2. Implement a function `filter_doctors(df: pd.DataFrame, field: str, value: str) -> pd.DataFrame` that returns a **new DataFrame** of rows where `row[field] == value`.
   - If the column is string-like, matching should be **case-insensitive**.
   - If the column is numeric (e.g., `rating`), interpret `value` as a number and apply exact equality.
3. Skip rows missing the requested field (or treat as non-match).
4. Do not mutate the input DataFrame. Return a **new** DataFrame.
5. Sort the returned DataFrame by `id` ascending.

**Notes**
- You may assume valid `field` names (but robust handling is encouraged).
- For real systems you might support ranges or partial matches; here we keep equality for simplicity.


In [15]:

# Part 4 — Code Skeleton
import pandas as pd
import numpy as np

def load_doctors_csv(path: str = "./data/doctors.csv") -> pd.DataFrame:
    """Load doctors.csv and return a DataFrame."""
    return pd.read_csv(path)

def filter_doctors(df: pd.DataFrame, field: str, value: str) -> pd.DataFrame:
    """Return a new DataFrame of rows where row[field] == value.
    - Case-insensitive for string columns
    - Numeric equality for numeric columns
    - Sorted by id ascending
    """
    pass


In [None]:

# Part 4 — Validation
import os
import pandas as pd
import numpy as np

def _find_doctors_csv():
    candidates = ["./data/doctors.csv", "./doctors.csv", "/mnt/data/doctors.csv"]
    for p in candidates:
        if os.path.exists(p):
            return p
    return None

def _safe_lower(x):
    try:
        return str(x).lower()
    except Exception:
        return x

csv_path = _find_doctors_csv()
if csv_path is None:
    print("❌ Could not find 'doctors.csv'. Place it under ./data/ or alongside this notebook.")
else:
    doctors = load_doctors_csv(csv_path)
    expected_cols = {"id","name","specialty","city","rating","notes"}
    if not expected_cols.issubset(doctors.columns):
        print("⚠️ Columns differ from expected; proceeding with available columns:", list(doctors.columns))

    try:
        derm = filter_doctors(doctors, "specialty", "dermatology")
        city_toronto = filter_doctors(doctors, "city", "toronto")
        name_lee = filter_doctors(doctors, "name", "dr. lee")
        rating_46 = filter_doctors(doctors, "rating", "4.6")

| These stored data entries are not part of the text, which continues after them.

theorem wit_ResetBootAndTheMemories :
    State.reset.power.inReset = true ∧ ({ State.reset with power := { State.reset.power with inReset := false } } : State).power.inReset = false ∧ State.reset.power.fw = false ∧
    State.reset.fwVerifies (State.reset.fwSlot 0) = false ∧ State.reset.fwVerifies (State.reset.fwSlot 1) = false ∧ State.reset.sec.platform = [] ∧
    (({ State.reset with sec := { State.reset.sec with platform := [0] } } : State).sec.platform ≠ []) ∧ State.reset.flag Reg.AGE_STAT_FORERUNNER = false ∧
    (let s : State := { runS.wr Reg.MEM_MARCH_CTL_EN 1 with fab := { runS.fab with cells := [(63, { sealed := true })] }, age := { runS.age with aborts := [(63 * 3 * 1024, 63)], memTests := [(r5, 0, none)] } }
     s.flag Reg.MEM_MARCH_CTL_EN = true ∧ (s.fab.cells.at' 63 {}).sealed = true ∧ 64 ≤ s.age.aborts.at' (63 * 3 * 1024) 0 + 1 ∧ s.age.aborts.at' 0 0 + 1 < 64 ∧ s.age.memTests = [(r5, 0, none)]) ∧
    (Admitted runS 0x1001 ∨ Admitted maintS 0x1001) := by
  unfold Admitted; decide +kernel

theorem wit_ResetBootAndTheMemories_memories :
    let fr := runS.wr Reg.AGE_STAT_FORERUNNER 1
    let cor (t : Nat) : State := { fr with age := { fr.age with corrected := [(0, t)] } }
    let used : State := { fr with sec := { fr.sec with bank0 := some { seq := 1, body := { rows := [(0, 4)] } } } }
    let busy (q : List ArbReq) : State := { runS with fab := { runS.fab with arbs := [(arbKey (.ddr 0), { active := some ({ port := .host, owner := .host, target := .ddr 0, cls := .ordinary }, false), queue := q })] } }
    let wait : ArbReq := { port := .refresh, owner := .other, target := .ddr 0, cls := .ordinary }
    bankSeg 0 0 0 = some (0, 0) ∧ fr.flag Reg.AGE_STAT_FORERUNNER = true ∧ fr.age.corrected.look 0 = none ∧ (cor 0).age.corrected.look 0 = some 0 ∧ (cor 0).runNs ≤ 0 + 86400000000000 ∧
    ({ cor 0 with time := { runS.time with run := 4 * 86400000000001 } } : State).runNs > 0 + 86400000000000 ∧ fr.sys.rows.at' 0 0 < 4 ∧ used.sys.rows.at' 0 0 = 4 ∧
    runS.arb (.ddr 0) = {} ∧ ((busy []).arb (.ddr 0)).active.isSome = true ∧ ((busy []).arb (.ddr 0)).clause = none ∧ (∀ q ∈ ((busy []).arb (.ddr 0)).queue, ¬(q.port = .refresh ∧ q.cls = .ordinary)) ∧
    (∃ q ∈ ((busy [wait]).arb (.ddr 0)).queue, q.port = .refresh ∧ q.cls = .ordinary) ∧ 2 < argN [3] 0 ∧ argN [2] 0 ≤ 2 ∧
    (runS.wr Reg.MEM_MARCH_CTL_EN 0).flag Reg.MEM_MARCH_CTL_EN = false ∧ runS.age.memTests = [] ∧ (runS.fab.cells.at' 0 {}).sealed = false := by
  decide +kernel

theorem wit_ResetBootAndTheMemories_resets :
    let lost (l : List RecRecord) : State := { State.reset with power := { State.reset.power with retLost := true }, recd := { State.reset.recd with log := l } }
    let f : Fetched := { ref := r5, args := [], executor := .steward }
    let s : State := { runS with host := { runS.host with waiting := [f] } }
    State.reset.sysLost = true ∧ State.reset.sys.lc ≤ 4 ∧ (lost []).power.retLost = true ∧ (lost []).recd.log = [] ∧ (lost [{ seq := 0, code := 0, kind := 1, limited := false, sum := {}, t := 0 }]).recd.log ≠ [] ∧
    (secS none).sysLost = false ∧ ({ secS none with sec := { (secS none).sec with bank0 := some { seq := 1, body := { lc := 4 } } } } : State).sys.lc = 4 ∧
    (∃ g ∈ s.host.steward.queue ++ s.host.waiting ++ s.host.steward.current.toList, g.ref.ring = 5 ∧ g.ref.handle = f.ref.handle) ∧
    (∀ g ∈ runS.host.steward.queue ++ runS.host.waiting ++ runS.host.steward.current.toList, g.ref.ring ≠ 5) ∧
    (runS.wr Reg.MEM_SEC_STAT_WIPING 1).flag Reg.MEM_SEC_STAT_WIPING = true ∧ runS.flag Reg.MEM_SEC_STAT_WIPING = false ∧ runS.flag Reg.MEM_ECC_LAST_VALID = false := by
  decide +kernel
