-- ==== Sys2Proof/Machine/Lines.lean ====
section
/-! DEFINITION. The line operations and the pending queries (41_pic_lines.md). -/

namespace Sys2Proof.Machine

/-- RAISE (41_pic_lines.md R101); a line above 15 is V4 (R106). -/
def execRaise (n : Byte) (s : State) : Out :=
  if n.toNat > 15 then mapNext (report (.lineOutOfRange n) s) (·.setResult .none)
  else .next ((raiseLine n.toNat s).setResult .none)

/-- LOWER (41_pic_lines.md R102); a line above 15 is V4 (R106). -/
def execLower (n : Byte) (s : State) : Out :=
  if n.toNat > 15 then mapNext (report (.lineOutOfRange n) s) (·.setResult .none)
  else .next ((lowerLine n.toNat s).setResult .none)

/-- QUERY (41_pic_lines.md R105): the request bit; a line above 15 is V4 and returns 0. -/
def execQuery (n : Byte) (s : State) : Out :=
  if n.toNat > 15 then mapNext (report (.lineOutOfRange n) s) (·.setResult (.bit false))
  else .next (s.setResult (.bit (requestBit n.toNat s)))

/-- ANY_PENDING (41_pic_lines.md R103). -/
def execAnyPending (s : State) : Out := .next (s.setResult (.bit (anyPendingOf s.summary)))

/-- DELIVERABLE (41_pic_lines.md R104). -/
def execDeliverable (s : State) : Out := .next (s.setResult (.bit (deliverableOf s.summary)))

/-- RECOMPUTE (41_pic_lines.md R100). -/
def execRecompute (s : State) : Out := .next ((recompute s).setResult .none)

end Sys2Proof.Machine
end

        expected_derm = doctors[doctors["specialty"].map(_safe_lower) == "dermatology"].copy().sort_values("id")
        expected_toronto = doctors[doctors["city"].map(_safe_lower) == "toronto"].copy().sort_values("id")
        expected_name = doctors[doctors["name"].map(_safe_lower) == "dr. lee"].copy().sort_values("id")
        expected_rating = doctors[np.isclose(doctors["rating"].astype(float), 4.6)].copy().sort_values("id")

        print("specialty == 'dermatology' ->")
        print(derm)
        print("\ncity == 'toronto' ->")
        print(city_toronto)
        print("\nname == 'dr. lee' ->")
        print(name_lee)
        print("\nrating == 4.6 ->")
        print(rating_46)

        score = 0
        score += int(derm.reset_index(drop=True).equals(expected_derm.reset_index(drop=True)))
        score += int(city_toronto.reset_index(drop=True).equals(expected_toronto.reset_index(drop=True)))
        score += int(name_lee.reset_index(drop=True).equals(expected_name.reset_index(drop=True)))
        score += int(rating_46.reset_index(drop=True).equals(expected_rating.reset_index(drop=True)))

        print(f"\nScore: {score}/4")
        if score == 4:
            print("✅ Part 4 validation passed.")
        else:
            print("ℹ️ Part 4 validation did not pass all checks. Review case-insensitive/string vs numeric equality and sorting.")
    except Exception as e:
        print("❌ Validation raised:", repr(e))